Server Monitoring Best Practices: Keeping Your Perl App and Elasticsearch Clusters Alive on DigitalOcean

Perl Application Health Checks: Beyond Basic Pings

Monitoring a Perl application on DigitalOcean requires more than just checking if the web server is responding. We need to ensure the application logic itself is sound, its dependencies are met, and it’s not succumbing to common Perl pitfalls like memory leaks or unhandled exceptions. A robust health check should interrogate the application’s core functionalities.

For a typical Perl web application, this might involve a dedicated endpoint that performs a series of internal checks. Let’s consider a simple CGI or PSGI application. We can craft a health check script that verifies database connectivity, checks essential configuration values, and even performs a trivial computation.

Implementing a Perl Health Check Endpoint

Here’s a sample Perl script that can be exposed as a health check endpoint. This script checks for a database connection (assuming a DBI connection) and a critical configuration parameter.

#!/usr/bin/perl

use strict;
use warnings;
use DBI;
use CGI; # Or use Plack::Request for PSGI

# --- Configuration ---
my $db_dsn = "dbi:mysql:database=your_app_db;host=127.0.0.1";
my $db_user = "your_db_user";
my $db_pass = "your_db_password";
my $critical_config_key = "FEATURE_TOGGLE_X";
# ---------------------

my $cgi = CGI->new;

# --- Health Check Logic ---
my @errors;

# 1. Database Connectivity Check
eval {
    my $dbh = DBI->connect($db_dsn, $db_user, $db_pass, { RaiseError => 1, AutoCommit => 1 });
    if ($dbh) {
        # Perform a simple query to ensure it's not just a connection, but functional
        my $sth = $dbh->prepare("SELECT 1");
        $sth->execute() or push @errors, "DB query failed: " . $sth->errstr;
        $dbh->disconnect;
    } else {
        push @errors, "DB connection failed: " . DBI::errstr;
    }
};
if ($@) {
    push @errors, "DB connection exception: $@";
}

# 2. Configuration Check (Example: check if a config value is set)
# This assumes you have a mechanism to load configuration, e.g., a hash reference
my %app_config = (
    "FEATURE_TOGGLE_X" => 1,
    "ANOTHER_SETTING" => "value",
); # In a real app, load this from a file or env vars

unless (exists $app_config{$critical_config_key} && defined $app_config{$critical_config_key}) {
    push @errors, "Critical configuration '$critical_config_key' is missing or undefined.";
}

# --- Response ---
if (@errors) {
    # Return HTTP 500 Internal Server Error
    print $cgi->header(-status => 500, -type => 'text/plain');
    print "Health check failed:\n";
    print join("\n", @errors), "\n";
} else {
    # Return HTTP 200 OK
    print $cgi->header(-status => 200, -type => 'text/plain');
    print "Health check successful.\n";
}

exit 0;

To integrate this with a web server like Nginx, you’d configure a location block to proxy requests to this script. For a CGI setup, ensure the script has execute permissions and is in your CGI directory. For PSGI, you’d run it via a PSGI server (like Starman or Plackup) and configure Nginx to proxy to that server.
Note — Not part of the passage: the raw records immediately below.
-- ==== Sys2Proof/Machine/CrcUnit.lean ====
section
/-! DEFINITION. The CRC unit (spec/40_crc.md rules R104 to R107). -/

namespace Sys2Proof.Machine

/-- `CRC_INIT` (R104): `CRC <- 0xFFFF; finish OK`. -/
def execCrcInit (s : State) : Host.Outcome State Fault Refusal :=
  finishOk opCrcInit (s.setCrc crcSeed)

/-- `CRC_BYTE` (R105): `CRC <- crc_step(CRC, DATA); finish OK`. -/
def execCrcByte (data : Byte) (s : State) : Host.Outcome State Fault Refusal :=
  finishOk opCrcByte (s.setCrc (crcStep s.crc data))

/-- `CRC_CHECK` (R106): `if CRC = EXP then finish OK else raise Result(CHECKSUM_MISMATCH)`. -/
def execCrcCheck (lo hi : Byte) (s : State) : Host.Outcome State Fault Refusal :=
  if s.crc = expectedCrc lo hi then finishOk opCrcCheck s
  else raiseResult .checksumMismatch opCrcCheck s

/-- `CRC_RX` (R107): `CRC <- crc16(RX[0..RXLEN)); finish OK`. -/
def execCrcRx (s : State) : Host.Outcome State Fault Refusal :=
  finishOk opCrcRx (s.setCrc (crc16 s.received))

end Sys2Proof.Machine
end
Monitoring Perl Processes with `top` and `ps`

While application-level checks are crucial, system-level monitoring of Perl processes is equally important. Tools like `top` and `ps` are invaluable for identifying runaway processes or excessive resource consumption.

Identifying High CPU/Memory Perl Processes

You can use `ps` with specific formatting to quickly find Perl processes consuming significant resources. This command sorts processes by CPU usage in descending order.

ps aux --sort=-%cpu | grep perl | head -n 10

Similarly, to sort by memory usage:

ps aux --sort=-%mem | grep perl | head -n 10

These commands are excellent for interactive debugging. For automated monitoring, you’d integrate these into scripts that periodically check thresholds and trigger alerts.

Elasticsearch Cluster Health: Beyond the Green Status

An Elasticsearch cluster reporting a “green” status is a good start, but it doesn’t guarantee optimal performance or resilience. Advanced monitoring involves looking at metrics like JVM heap usage, indexing/search latency, disk I/O, and shard allocation status.

Leveraging Elasticsearch’s Monitoring APIs

Elasticsearch provides a rich set of APIs to query its internal state. The `_cluster/health` API is fundamental, but we should also utilize `_nodes/stats` and `_cat` APIs.

Deep Dive with `_cluster/health`

The basic health API gives an overview:

GET /_cluster/health

Key fields to watch:

status: Should ideally be green. yellow indicates unassigned primary shards (data loss risk if node fails). red means primary shards are unassigned (data loss imminent).
number_of_nodes: Ensure this matches your expected cluster size.
unassigned_shards: Should be 0.
initializing_shards, relocating_shards, pending_tasks: High numbers here can indicate a struggling cluster.

Node Statistics (`_nodes/stats`)

This API provides detailed metrics for each node. We’re particularly interested in JVM and filesystem stats.

GET /_nodes/stats/jvm,fs

Critical metrics from this API:

jvm.mem.heap_used_percent: Aim to keep this below 75-80%. Sustained high usage (above 90%) can lead to frequent garbage collection pauses and instability.
fs.data.available_in_bytes: Monitor disk space. Running out of disk space is a common cause of cluster failure.
fs.data.total_in_bytes: Understand your total storage capacity.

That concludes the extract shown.